Collected data

Content starts

-- ==== Sys2Proof/Machine/Bar2.lean ====
section
/-! DEFINITION. The accesses of the host through BAR 2: their way past the Dampers to the home slices, in the order of their arrival (03 R66-R67,
04 R101). -/

namespace Sys2Proof.Machine

/-- The size of a function's BAR 2 aperture (R66, assumption 30). -/
def State.aperture (s : State) (vd : Nat) : Nat := 2 ^ (s.vd vd).aper

/-- An access through BAR 2 that is refused: it counts, and an XLATE event goes to the fault queue. Bytes of it that the spec does not fill are
zero, its source a free value (assumption 31). -/
def State.apError (s : State) (vd va : Nat) : State :=
  let f : Flt :=
    { code := 0x05, vd := vd, inst := 0, src := Config.freeNat s.free % 2 ^ 16, isOver := false, time := s.time
      body := fltBody 0 0 0xFFFF false va 0 0 (Config.freeNat (s.free + 1)), run := none, held := none }
  ({ s with free := s.free + 2 }.modVd vd fun v => { v with xlerr := (v.xlerr + 1) % 2 ^ 32 }).fqWrite f

/-- The bytes of an access, by the sectors in which they lie. -/
def sectorsOf (va : Nat) (bs : List Byte) : List (Nat × List Byte) :=
  (List.range ((va % 128 + bs.length + 127) / 128)).map fun i =>
    let lo := 128 * i - va % 128
    ((va + lo) % 2 ^ 56, (bs.drop lo).take (128 * (i + 1) - va % 128 - lo))

/-- The page that an access through BAR 2 reaches: a write reaches no read-only one. -/
def State.apPage (s : State) (vd : Nat) (isRead : Bool) (va : Nat) : Option Page := (s.pageOf vd va).filter fun p => isRead || p.writable

/-- The Dampers that a sector of an access of the host passes: the host link in its direction; and, where it reaches a page, bridge B3 into the home die,
and the path from there (R43, R101, R296, assumption 75). -/
def State.hostPath (s : State) (vd : Nat) (isRead : Bool) (va : Nat) : List Nat :=
  dampKey 5 (if isRead then 0 else 1) :: (match (s.apPage vd isRead va).bind fun _ => s.toPa vd va with
    | some pa => dampKey 10 (paDie pa) :: s.tollPath (paDie pa) vd pa isRead
    | none => [])

/-- The accesses of a function from now on: the first one stands at the first Damper of its next sector. -/
def State.setHostq (s : State) (vd : Nat) (q : List HostAcc) : State :=
  s.modVd vd fun v => { v with hostq := q.modifyHead fun a => { a with owed := ((a.secs.head?).map fun x => s.hostPath vd a.isRead x.1).getD [], stood := s.now } }

/-- The sector of an access takes effect at its home slice: it is written, or read. -/
def State.hostSector (s : State) (vd : Nat) (isRead : Bool) (va : Nat) (bs : List Byte) : State × List Byte :=
  match (s.apPage vd isRead va).bind fun _ => s.toPa vd va with
  | none => (s, bs.map fun _ => 0xFF)
  | some pa =>
    if isRead then (s.l2Alloc vd pa true, (List.range bs.length).map fun i => s.devByte (pa + i))
    else (s.vWrite vd va bs, [])

/-- The first access of a function has been granted by every Damper on its next sector's path: the sector takes effect, and the last one ends the access.
What the host receives stands in the state; an access that met an unmapped or a read-only page counts once (R66). -/
def State.hostPass (s : State) (vd : Nat) : State :=
  match (s.vd vd).hostq with
  | [] => s
  | a :: rest => match a.secs with
    | [] => s.setHostq vd rest
    | (va, bs) :: more =>
      let (s, got) := s.hostSector vd a.isRead va bs
      let a := { a with secs := more, got := a.got ++ got, bad := a.bad <|> (if (s.apPage vd a.isRead va).isNone then some va else none) }
      if !more.isEmpty then s.setHostq vd (a :: rest)
      else
        let s := if a.isRead then { s with bar2 := a.got } else s
        (match a.bad with
          | none => s
          | some x => s.apError vd x).setHostq vd rest

/-- A Damper grants the first access of a function. -/
def State.hostGrant (s : State) (vd : Nat) : State :=
  match (s.vd vd).hostq with
  | [] => s
  | a :: rest => match a.owed with
    | _ :: k :: ks => s.modVd vd fun v => { v with hostq := { a with owed := k :: ks, stood := s.now } :: rest }
    | _ => s.hostPass vd

/-- The Damper at which the first access of a function stands. -/
def State.hostToll (s : State) (vd : Nat) : Option Nat := (s.vd vd).hostq.head?.bind fun a => a.owed.head?

/-- An access arrives, behind those that the function has made before it (R67). -/
def State.hostPut (s : State) (vd : Nat) (isRead : Bool) (va : Nat) (bs : List Byte) : State :=
  let a : HostAcc := { isRead := isRead, secs := sectorsOf va bs, owed := [], got := [], bad := none, stood := s.now }
  match (s.vd vd).hostq with
  | [] => s.setHostq vd [a]
  | q => s.modVd vd fun v => { v with hostq := q ++ [a] }

/-- A write through BAR 2 that has arrived is not yet in device memory (R67). -/
def Vd.posted (v : Vd) : Bool := v.hostq.any fun a => !a.isRead

end Sys2Proof.Machine
end

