-- ==== Sys2Proof/Machine/Object.lean ====
section
/-! DEFINITION. Aszon objects: their sections, the graph they hold, its expressions and checks (03 R79-R84, 05 R127-R132, 06 R146,
R155-R158, 07 R185). -/

namespace Sys2Proof.Machine

/-! ## Bytes -/

/-- The little-endian number in `n` bytes of a list from an offset. -/
def fld (bs : List Byte) (off n : Nat) : Nat := leNat ((bs.drop off).take n)

def slice (bs : List Byte) (off n : Nat) : List Byte := (bs.drop off).take n

/-- `n` bytes from an offset are all zero. -/
def zeros (bs : List Byte) (off n : Nat) : Bool := (slice bs off n).all (· == 0)

/-- Two intervals of a list share a byte. -/
def clash (a b : Nat × Nat) : Bool := a.1 < b.1 + b.2 && b.1 < a.1 + a.2

/-! ## Sections (R79) -/

structure Sect where
  type : Nat
  off : Nat
  len : Nat
deriving DecidableEq, Repr

/-- The section table. -/
def readSects (bs : List Byte) : List Sect :=
  (List.range (fld bs 0x12 2)).map fun i =>
    let o := fld bs 0x14 4 + 16 * i
    { type := fld bs o 4, off := fld bs (o + 4) 4, len := fld bs (o + 8) 8 }

def isSigned (bs : List Byte) : Bool := bitAt (fld bs 6 2) 0

/-- The section of a type. -/
def sect (ss : List Sect) (t : Nat) : Option Sect := ss.find? fun x => x.type == t

/-- The bytes of a section, none where it is absent. -/
def sectBytes (bs : List Byte) (ss : List Sect) (t : Nat) : List Byte :=
  match sect ss t with
  | some x => slice bs x.off x.len
  | none => []

/-- No two elements of a list clash. -/
def apart : List (Nat × Nat) → Bool
  | [] => true
  | a :: l => !(l.any fun b => clash a b) && apart l

/-- MAGIC, VER and the section rules (R79): step 2 of R84. The section table lies before the SIGNATURE section (assumption 40). -/
def headerOk (bs : List Byte) : Bool :=
  let n := fld bs 0x12 2
  let st := fld bs 0x14 4
  let ss := readSects bs
  let sg := isSigned bs
  let count (t : Nat) : Nat := (ss.filter fun x => x.type == t).length
  let ver := fld bs 4 2
  fld bs 0 4 == 0x00475A41 && (ver == 2 || ver == 3) && fld bs 6 2 ≤ 1 && zeros bs 0x18 40 && 1 ≤ n && n ≤ 32 && st % 8 == 0 &&
  64 ≤ bs.length && st + 16 * n ≤ bs.length && 64 ≤ st &&
  (!sg || (2 ≤ fld bs 0x10 1 && fld bs 0x10 1 ≤ 7 && fld bs 0x11 1 ≤ 64)) &&
  (ss.all fun x => 1 ≤ x.type && x.type ≤ 11 && x.off % 8 == 0 && x.off + x.len ≤ bs.length) &&
  apart ((0, 64) :: (st, 16 * n) :: ss.map fun x => (x.off, x.len)) &&
  count 1 == 1 && count 2 == 1 && count 5 == 1 && ([3, 4, 6, 7, 8, 9, 10].all fun t => count t ≤ 1) && (ver == 3 || count 7 == 0) &&
  (match sect ss 9 with | some x => x.len == 128 | none => true) &&
  (ver == 3 || (match sect ss 8 with | some x => x.len == 0 || fld bs x.off 1 == 1 | none => true)) &&
  (if sg then count 11 == 1 && (match sect ss 11 with
      | some g => g.len == 16624 && (ss.all fun x => x.off + x.len ≤ g.off || x.type == 11) && st + 16 * n ≤ g.off
      | none => false)
   else count 11 == 0)
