-- ==== Sys2Proof/Machine/Qos.lean ====
section
/-! DEFINITION. SET_QOS, MAP and UNMAP, the withdrawal of a translation, the grant rounds of the Dampers, and the turns that sharers
take on a strip (03 R86, 04 R93-R99, R104, R109-R110, 11 R287, R290-R291, R299-R300). -/

namespace Sys2Proof.Machine

/-! ## Strips (R93-R95, R97-R99) -/

/-- Bits of a payload word that a field list does not name are zero. -/
def onlyBits (w : Nat) (mask : Nat) : Bool := w &&& mask == w

/-- The parts of a strip outside a range of columns of its die. -/
def Strip.outside (p : Strip) (die c0 c1 : Nat) : List Strip :=
  if p.die ≠ die || p.col + p.width ≤ c0 || c1 < p.col then [p]
  else
    (if p.col < c0 then [{ p with width := c0 - p.col }] else []) ++
    (if c1 + 1 < p.col + p.width then [{ p with col := c1 + 1, width := p.col + p.width - (c1 + 1) }] else [])

/-- An exclusive strip of virtual device 0. -/
def Strip.isFree (p : Strip) : Bool := !p.shared && p.holders == [0]

def Strip.free (die col width : Nat) : Strip :=
  { die := die, col := col, width := width, shared := false, holders := [0], slice := 0, grace := 0, occ := none, since := 0, yielding := false }

/-- Strips by die and first column. -/
def sortStrips (l : List Strip) : List Strip :=
  (List.range 128).flatMap fun i => l.filter fun p => p.die == i / 32 && p.col == i % 32

/-- Adjacent strips of virtual device 0 become one. -/
def mergeFree : List Strip → List Strip
  | [] => []
  | p :: l => match mergeFree l with
    | q :: r => if p.isFree && q.isFree && p.die == q.die && p.col + p.width == q.col then { p with width := p.width + q.width } :: r else p :: q :: r
    | [] => [p]

/-- A core keeps the translations of the virtual devices that hold its column: a column that is lost keeps none that an UNMAP would not reach (R297,
R299, assumption 27). -/
def State.trimTlbs (s : State) : State :=
  let held (core : Nat) (p : Page) : Bool := (s.stripAt (dieOf core) (colOf core)).any fun q => q.holders.contains p.vd
  s.cores.foldl (fun s e => if e.2.tlb.all (held e.1) then s else s.modCore e.1 fun k => { k with tlb := k.tlb.filter (held e.1) }) s

/-- The strips as a strip change leaves them; each core takes the class-8 band of its new strip, and its levels stay (R111). -/
def State.setStrips (s : State) (die : Nat) (l : List Strip) : State :=
  let s' := State.trimTlbs { s with strips := mergeFree (sortStrips l) }
  (List.range 32).foldl (fun t v => (List.range 512).foldl (fun t i =>
    let core := die * 512 + i
    if s.specRate core v = s'.specRate core v then t
    else t.setSpec core v (Nat.min (s.specLevel core v) (64 * s'.specRate core v))) t) s'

Content ends

EXERCISE
Report how many lines of the data hold the string "through"; give only the number.

TASK OUTPUT
4